» **Activity**: Once you have read the entries below, give them all again without any difference.

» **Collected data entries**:
◇ ◇ ◇
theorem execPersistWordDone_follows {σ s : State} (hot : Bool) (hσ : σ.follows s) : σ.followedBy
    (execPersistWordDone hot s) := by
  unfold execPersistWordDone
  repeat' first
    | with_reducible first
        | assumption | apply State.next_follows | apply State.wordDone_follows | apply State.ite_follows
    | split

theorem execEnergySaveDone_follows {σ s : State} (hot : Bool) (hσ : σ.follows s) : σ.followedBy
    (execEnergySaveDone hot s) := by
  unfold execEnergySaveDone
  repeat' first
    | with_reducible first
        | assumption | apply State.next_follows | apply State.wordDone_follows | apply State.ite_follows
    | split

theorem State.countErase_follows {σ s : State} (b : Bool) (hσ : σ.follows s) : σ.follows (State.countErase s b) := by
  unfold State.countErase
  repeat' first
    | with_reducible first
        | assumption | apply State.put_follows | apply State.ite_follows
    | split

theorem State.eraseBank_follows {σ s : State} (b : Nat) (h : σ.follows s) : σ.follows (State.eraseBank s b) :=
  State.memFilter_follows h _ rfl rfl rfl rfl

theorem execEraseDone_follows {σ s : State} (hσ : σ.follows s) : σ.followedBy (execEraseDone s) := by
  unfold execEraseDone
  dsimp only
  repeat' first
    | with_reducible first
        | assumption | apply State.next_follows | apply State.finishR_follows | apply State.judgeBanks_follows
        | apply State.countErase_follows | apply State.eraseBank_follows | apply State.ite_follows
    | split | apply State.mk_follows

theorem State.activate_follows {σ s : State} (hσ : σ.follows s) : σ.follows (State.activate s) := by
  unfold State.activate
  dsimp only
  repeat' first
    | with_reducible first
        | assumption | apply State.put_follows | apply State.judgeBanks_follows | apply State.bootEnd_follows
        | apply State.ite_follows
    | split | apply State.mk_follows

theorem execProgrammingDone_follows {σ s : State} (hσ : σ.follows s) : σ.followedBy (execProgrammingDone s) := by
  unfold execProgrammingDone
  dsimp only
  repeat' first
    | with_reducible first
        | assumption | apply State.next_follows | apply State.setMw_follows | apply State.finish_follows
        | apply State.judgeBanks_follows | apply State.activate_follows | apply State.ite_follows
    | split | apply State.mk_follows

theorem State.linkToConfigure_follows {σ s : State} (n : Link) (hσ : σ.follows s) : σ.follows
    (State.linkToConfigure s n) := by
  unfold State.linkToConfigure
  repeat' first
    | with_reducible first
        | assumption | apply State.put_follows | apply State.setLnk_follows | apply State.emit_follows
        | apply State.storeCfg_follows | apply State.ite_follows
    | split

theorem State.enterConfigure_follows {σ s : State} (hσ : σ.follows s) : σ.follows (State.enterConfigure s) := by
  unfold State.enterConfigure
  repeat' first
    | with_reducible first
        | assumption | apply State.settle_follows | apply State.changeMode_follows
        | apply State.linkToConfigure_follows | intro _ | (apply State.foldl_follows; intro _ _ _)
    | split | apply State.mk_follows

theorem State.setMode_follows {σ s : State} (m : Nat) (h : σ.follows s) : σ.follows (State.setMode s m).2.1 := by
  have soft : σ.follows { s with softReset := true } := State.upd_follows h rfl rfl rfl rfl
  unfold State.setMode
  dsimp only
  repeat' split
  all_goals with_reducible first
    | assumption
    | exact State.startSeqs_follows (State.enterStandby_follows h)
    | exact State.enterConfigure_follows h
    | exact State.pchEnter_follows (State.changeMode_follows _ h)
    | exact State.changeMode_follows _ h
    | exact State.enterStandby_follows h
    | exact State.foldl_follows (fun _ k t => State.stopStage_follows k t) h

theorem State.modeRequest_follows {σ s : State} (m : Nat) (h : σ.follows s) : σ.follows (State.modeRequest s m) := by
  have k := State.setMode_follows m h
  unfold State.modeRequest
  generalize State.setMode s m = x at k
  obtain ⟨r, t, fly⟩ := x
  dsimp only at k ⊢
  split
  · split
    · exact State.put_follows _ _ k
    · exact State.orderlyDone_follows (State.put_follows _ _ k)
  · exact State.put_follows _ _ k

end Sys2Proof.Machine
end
◇ ◇ ◇
» **Written solution**:
theorem execPersistWordDone_follows {σ s : State} (hot : Bool) (hσ : σ.follows s) : σ.followedBy
    (execPersistWordDone hot s) := by
  unfold execPersistWordDone
  repeat' first
    | with_reducible first
        | assumption | apply State.next_follows | apply State.wordDone_follows | apply State.ite_follows
    | split

theorem execEnergySaveDone_follows {σ s : State} (hot : Bool) (hσ : σ.follows s) : σ.followedBy
    (execEnergySaveDone hot s) := by
  unfold execEnergySaveDone
  repeat' first
    | with_reducible first
        | assumption | apply State.next_follows | apply State.wordDone_follows | apply State.ite_follows
    | split

theorem State.countErase_follows {σ s : State} (b : Bool) (hσ : σ.follows s) : σ.follows (State.countErase s b) := by
  unfold State.countErase
  repeat' first
    | with_reducible first
        | assumption | apply State.put_follows | apply State.ite_follows
    | split

theorem State.eraseBank_follows {σ s : State} (b : Nat) (h : σ.follows s) : σ.follows (State.eraseBank s b) :=
  State.memFilter_follows h _ rfl rfl rfl rfl

theorem execEraseDone_follows {σ s : State} (hσ : σ.follows s) : σ.followedBy (execEraseDone s) := by
  unfold execEraseDone
  dsimp only
  repeat' first
    | with_reducible first
        | assumption | apply State.next_follows | apply State.finishR_follows | apply State.judgeBanks_follows
        | apply State.countErase_follows | apply State.eraseBank_follows | apply State.ite_follows
    | split | apply State.mk_follows

theorem State.activate_follows {σ s : State} (hσ : σ.follows s) : σ.follows (State.activate s) := by
  unfold State.activate
  dsimp only
  repeat' first
    | with_reducible first
        | assumption | apply State.put_follows | apply State.judgeBanks_follows | apply State.bootEnd_follows
        | apply State.ite_follows
    | split | apply State.mk_follows

theorem execProgrammingDone_follows {σ s : State} (hσ : σ.follows s) : σ.followedBy (execProgrammingDone s) := by
  unfold execProgrammingDone
  dsimp only
  repeat' first
    | with_reducible first
        | assumption | apply State.next_follows | apply State.setMw_follows | apply State.finish_follows
        | apply State.judgeBanks_follows | apply State.activate_follows | apply State.ite_follows
    | split | apply State.mk_follows

theorem State.linkToConfigure_follows {σ s : State} (n : Link) (hσ : σ.follows s) : σ.follows
    (State.linkToConfigure s n) := by
  unfold State.linkToConfigure
  repeat' first
    | with_reducible first
        | assumption | apply State.put_follows | apply State.setLnk_follows | apply State.emit_follows
        | apply State.storeCfg_follows | apply State.ite_follows
    | split

theorem State.enterConfigure_follows {σ s : State} (hσ : σ.follows s) : σ.follows (State.enterConfigure s) := by
  unfold State.enterConfigure
  repeat' first
    | with_reducible first
        | assumption | apply State.settle_follows | apply State.changeMode_follows
        | apply State.linkToConfigure_follows | intro _ | (apply State.foldl_follows; intro _ _ _)
    | split | apply State.mk_follows

theorem State.setMode_follows {σ s : State} (m : Nat) (h : σ.follows s) : σ.follows (State.setMode s m).2.1 := by
  have soft : σ.follows { s with softReset := true } := State.upd_follows h rfl rfl rfl rfl
  unfold State.setMode
  dsimp only
  repeat' split
  all_goals with_reducible first
    | assumption
    | exact State.startSeqs_follows (State.enterStandby_follows h)
    | exact State.enterConfigure_follows h
    | exact State.pchEnter_follows (State.changeMode_follows _ h)
    | exact State.changeMode_follows _ h
    | exact State.enterStandby_follows h
    | exact State.foldl_follows (fun _ k t => State.stopStage_follows k t) h

theorem State.modeRequest_follows {σ s : State} (m : Nat) (h : σ.follows s) : σ.follows (State.modeRequest s m) := by
  have k := State.setMode_follows m h
  unfold State.modeRequest
  generalize State.setMode s m = x at k
  obtain ⟨r, t, fly⟩ := x
  dsimp only at k ⊢
  split
  · split
    · exact State.put_follows _ _ k
    · exact State.orderlyDone_follows (State.put_follows _ _ k)
  · exact State.put_follows _ _ k

end Sys2Proof.Machine
end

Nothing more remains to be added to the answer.